-- ==== Sys2Proof/Laws/Kept.lean ====
section
/-! SUPPORT. What every operation keeps: the canonical form of the memories and tables, the capacities of the bounded lists,
and an STIME that does not run backward while power-on reset is not asserted. One lemma per operation. -/

namespace Sys2Proof.Machine

/-- The memories, the bounded lists and the tables are in order, and either power-on reset is asserted or STIME is at
least `z`. -/
def Dev.kept (z : Nat) (d : Dev) : Prop :=
  d.memOk ∧ d.roomOk ∧ d.tabsOk ∧ (d.por = true ∨ z ≤ d.tk.stime.toNat)

/-- A change of none of the fields that `kept` names keeps it. -/
theorem Dev.kept_of {z : Nat} {d e : Dev} (h : d.kept z) (h1 : e.flash = d.flash) (h2 : e.sram = d.sram) (h3 : e.coef = d.coef)
    (h4 : e.sigt = d.sigt) (h5 : e.mram = d.mram) (h6 : e.triads = d.triads) (h7 : e.safeq = d.safeq)
    (h8 : e.red.cull = d.red.cull) (h9 : e.red.cullA = d.red.cullA) (h10 : e.red.cullB = d.red.cullB)
    (h11 : e.sec.table = d.sec.table) (h12 : e.sec.sessions = d.sec.sessions) (h13 : e.regs = d.regs) (h14 : e.log = d.log)
    (h15 : e.por = d.por) (h16 : e.tk.stime = d.tk.stime) : e.kept z := by
  unfold Dev.kept Dev.memOk Dev.roomOk Dev.tabsOk at *
  rw [h1, h2, h3, h4, h5, h6, h7, h8, h9, h10, h11, h12, h13, h14, h15, h16]
  exact h

/-- The same for a device written out field by field, as a record update is. -/
theorem Dev.kept_mk {z : Nat} {d : Dev} {por : Bool} {tk : TimeKeeper} {cal : Calendar} {vcore : Vcore} {regs : Tab W}
    {rates : Tab RateRec} {log : Tab EventRec} {gales : List EventRec} {boot : Boot} {img : Image} {flash : Mem} {sram :
    Mem} {coef : Mem} {sigt : Mem} {mram : Mem} {legs : Tab Leg} {convs : Tab Conv} {seqs : Tab SeqRun} {slots : Tab
    AdcSlot} {dsms : Tab Dsm} {cmps : Tab Cmp} {trps : Tab Trp} {cascs : Tab Casc} {pairs : Tab Pair} {words : Tab (List W)}
    {red : Red} {triads : Tab Triad} {safeq : List Nat} {ports : Tab Port} {ques : Tab Que} {sig : Sig} {jrn : Jrn} {lnk :
    Lnk} {axus : Tab Axu} {sents : Tab Sent} {gioRaw : Nat} {cvus : Tab Cvu} {chgs : Tab Chg} {thm : Thm} {bkg : Bkg} {sec :
    Sec} {sup : Sup} {asked : Nat} (h : d.kept z)
    (he : (flash, sram, coef, sigt, mram, triads, safeq, red.cull, red.cullA, red.cullB, sec.table, sec.sessions, regs, log, por,
      tk.stime) = (d.flash, d.sram, d.coef, d.sigt, d.mram, d.triads, d.safeq, d.red.cull, d.red.cullA, d.red.cullB, d.sec.table,
      d.sec.sessions, d.regs, d.log, d.por, d.tk.stime)) :
    (Dev.mk por tk cal vcore regs rates log gales boot img flash sram coef sigt mram legs convs seqs slots dsms cmps
    trps cascs pairs words red triads safeq ports ques sig jrn lnk axus sents gioRaw cvus chgs thm bkg sec sup asked).kept z := by
  simp only [Prod.mk.injEq] at he
  obtain ⟨h1, h2, h3, h4, h5, h6, h7, h8, h9, h10, h11, h12, h13, h14, h15, h16⟩ := he
  exact Dev.kept_of h h1 h2 h3 h4 h5 h6 h7 h8 h9 h10 h11 h12 h13 h14 h15 h16

/-- A change of the memories that leaves them in order, and of nothing else that `kept` names. -/
theorem Dev.kept_mem {z : Nat} {d e : Dev} (h : d.kept z) (hm : e.memOk) (h7 : e.safeq = d.safeq)
    (h8 : e.red.cull = d.red.cull) (h9 : e.red.cullA = d.red.cullA) (h10 : e.red.cullB = d.red.cullB)
    (h11 : e.sec.table = d.sec.table) (h12 : e.sec.sessions = d.sec.sessions) (h13 : e.regs = d.regs) (h14 : e.log = d.log)
    (h15 : e.por = d.por) (h16 : e.tk.stime = d.tk.stime) : e.kept z := by
  unfold Dev.kept Dev.roomOk Dev.tabsOk at *
  rw [h7, h8, h9, h10, h11, h12, h13, h14, h15, h16]
  exact ⟨hm, h.2⟩

theorem Dev.kept_flash {z : Nat} {d : Dev} {m : Mem} (h : d.kept z) (hm : Mem.wf 0xFF m = true) : Dev.kept z { d with flash := m } :=
  ⟨⟨hm, h.1.2.1, h.1.2.2.1, h.1.2.2.2.1, h.1.2.2.2.2.1, h.1.2.2.2.2.2⟩, h.2⟩

theorem Dev.kept_sram {z : Nat} {d : Dev} {m : Mem} (h : d.kept z) (hm : Mem.wf 0 m = true) : Dev.kept z { d with sram := m } :=
  ⟨⟨h.1.1, hm, h.1.2.2.1, h.1.2.2.2.1, h.1.2.2.2.2.1, h.1.2.2.2.2.2⟩, h.2⟩

theorem Dev.kept_coef {z : Nat} {d : Dev} {m : Mem} (h : d.kept z) (hm : Mem.wf 0 m = true) : Dev.kept z { d with coef := m } :=
  ⟨⟨h.1.1, h.1.2.1, hm, h.1.2.2.2.1, h.1.2.2.2.2.1, h.1.2.2.2.2.2⟩, h.2⟩

theorem Dev.kept_sigt {z : Nat} {d : Dev} {m : Mem} (h : d.kept z) (hm : Mem.wf 0 m = true) : Dev.kept z { d with sigt := m } :=
  ⟨⟨h.1.1, h.1.2.1, h.1.2.2.1, hm, h.1.2.2.2.2.1, h.1.2.2.2.2.2⟩, h.2⟩

theorem Dev.kept_mram {z : Nat} {d : Dev} {m : Mem} (h : d.kept z) (hm : Mem.wf 0 m = true) : Dev.kept z { d with mram := m } :=
  ⟨⟨h.1.1, h.1.2.1, h.1.2.2.1, h.1.2.2.2.1, hm, h.1.2.2.2.2.2⟩, h.2⟩

theorem Dev.kept_ite {z : Nat} {c : Prop} [Decidable c] {a b : Dev} (ha : a.kept z) (hb : b.kept z) :
    (if c then a else b).kept z := by
  split
  · exact ha
  · exact hb

theorem Dev.kept_foldl {z : Nat} {α : Type} {f : Dev → α → Dev} {xs : List α} {d : Dev} (h : ∀ d x, Dev.kept z d → (f d x).kept z)
    (hd : d.kept z) : (xs.foldl f d).kept z := by
  induction xs generalizing d with
  | nil => exact hd
  | cons x r ih => exact ih (h d x hd)

theorem Dev.kept_forEach {z : Nat} {xs : List Nat} {op : Nat → Dev → Dev} {d : Dev} (h : ∀ n d, Dev.kept z d → (op n d).kept z)
    (hd : d.kept z) : (d.forEach xs op).kept z := Dev.kept_foldl (fun d n => h n d) hd

theorem Dev.kept_when {z : Nat} {c : Bool} {op : Dev → Dev} {d : Dev} (h : ∀ d, Dev.kept z d → (op d).kept z) (hd : d.kept z) :
    (d.when c op).kept z := Dev.kept_ite (h d hd) hd

theorem Dev.kept_whenSome {z : Nat} {α : Type} {o : Option α} {op : α → Dev → Dev} {d : Dev}
    (h : ∀ x d, Dev.kept z d → (op x d).kept z) (hd : d.kept z) : (d.whenSome o op).kept z := by
  unfold Dev.whenSome
  split
  · exact h _ _ hd
  · exact hd

theorem Dev.kept_wr {z : Nat} {d : Dev} {a : Nat} {v : W} (h : d.kept z) : (d.wr a v).kept z :=
  ⟨h.1, h.2.1, ⟨Tab.wf_set _ _ _ h.2.2.1.1, h.2.2.1.2⟩, h.2.2.2⟩

theorem Dev.wf_lram (d : Dev) (h : d.memOk) (t : Nat) : Mem.wf 0 (d.triad t).lram = true := by
  unfold Dev.triad
  have h6 := h.2.2.2.2.2
  generalize d.triads = xs at h6
  induction xs with
  | nil => rfl
  | cons p r ih =>
    unfold Tab.getD
    split
    · exact h6 p (List.mem_cons_self ..)
    · exact ih (fun q hq => h6 q (List.mem_cons_of_mem _ hq))

theorem Dev.kept_triad {z : Nat} {d : Dev} (h : d.kept z) (t : Nat) : Mem.wf 0 (d.triad t).lram = true :=
  Dev.wf_lram d h.1 t

theorem Dev.kept_putTriad {z : Nat} {d : Dev} {t : Nat} {x : Triad} (hx : Mem.wf 0 x.lram = true) (h : d.kept z) :
    (d.putTriad t x).kept z := by
  obtain ⟨⟨m1, m2, m3, m4, m5, m6⟩, r, k, p⟩ := h
  refine ⟨⟨m1, m2, m3, m4, m5, fun q hq => ?_⟩, r, k, p⟩
  rcases Tab.mem_set hq with rfl | hq
  · exact hx
  · exact m6 q hq

theorem Dev.kept_modTriad {z : Nat} {d : Dev} {t : Nat} {g : Triad → Triad} (hg : ∀ x, (g x).lram = x.lram) (h : d.kept z) :
    (d.modTriad t g).kept z := Dev.kept_putTriad (by rw [hg]; exact Dev.kept_triad h t) h

/-- The device is kept, where there is one. -/
def Dev.keptSome (z : Nat) (o : Option Dev) : Prop := ∀ e, o = some e → e.kept z

end Sys2Proof.Machine
end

*****

**What to do:** Pull every line containing "Bool" from the data.

**Written answer:**
theorem Dev.kept_mk {z : Nat} {d : Dev} {por : Bool} {tk : TimeKeeper} {cal : Calendar} {vcore : Vcore} {regs : Tab W}
theorem Dev.kept_when {z : Nat} {c : Bool} {op : Dev → Dev} {d : Dev} (h : ∀ d, Dev.kept z d → (op d).kept z) (hd : d.kept z) :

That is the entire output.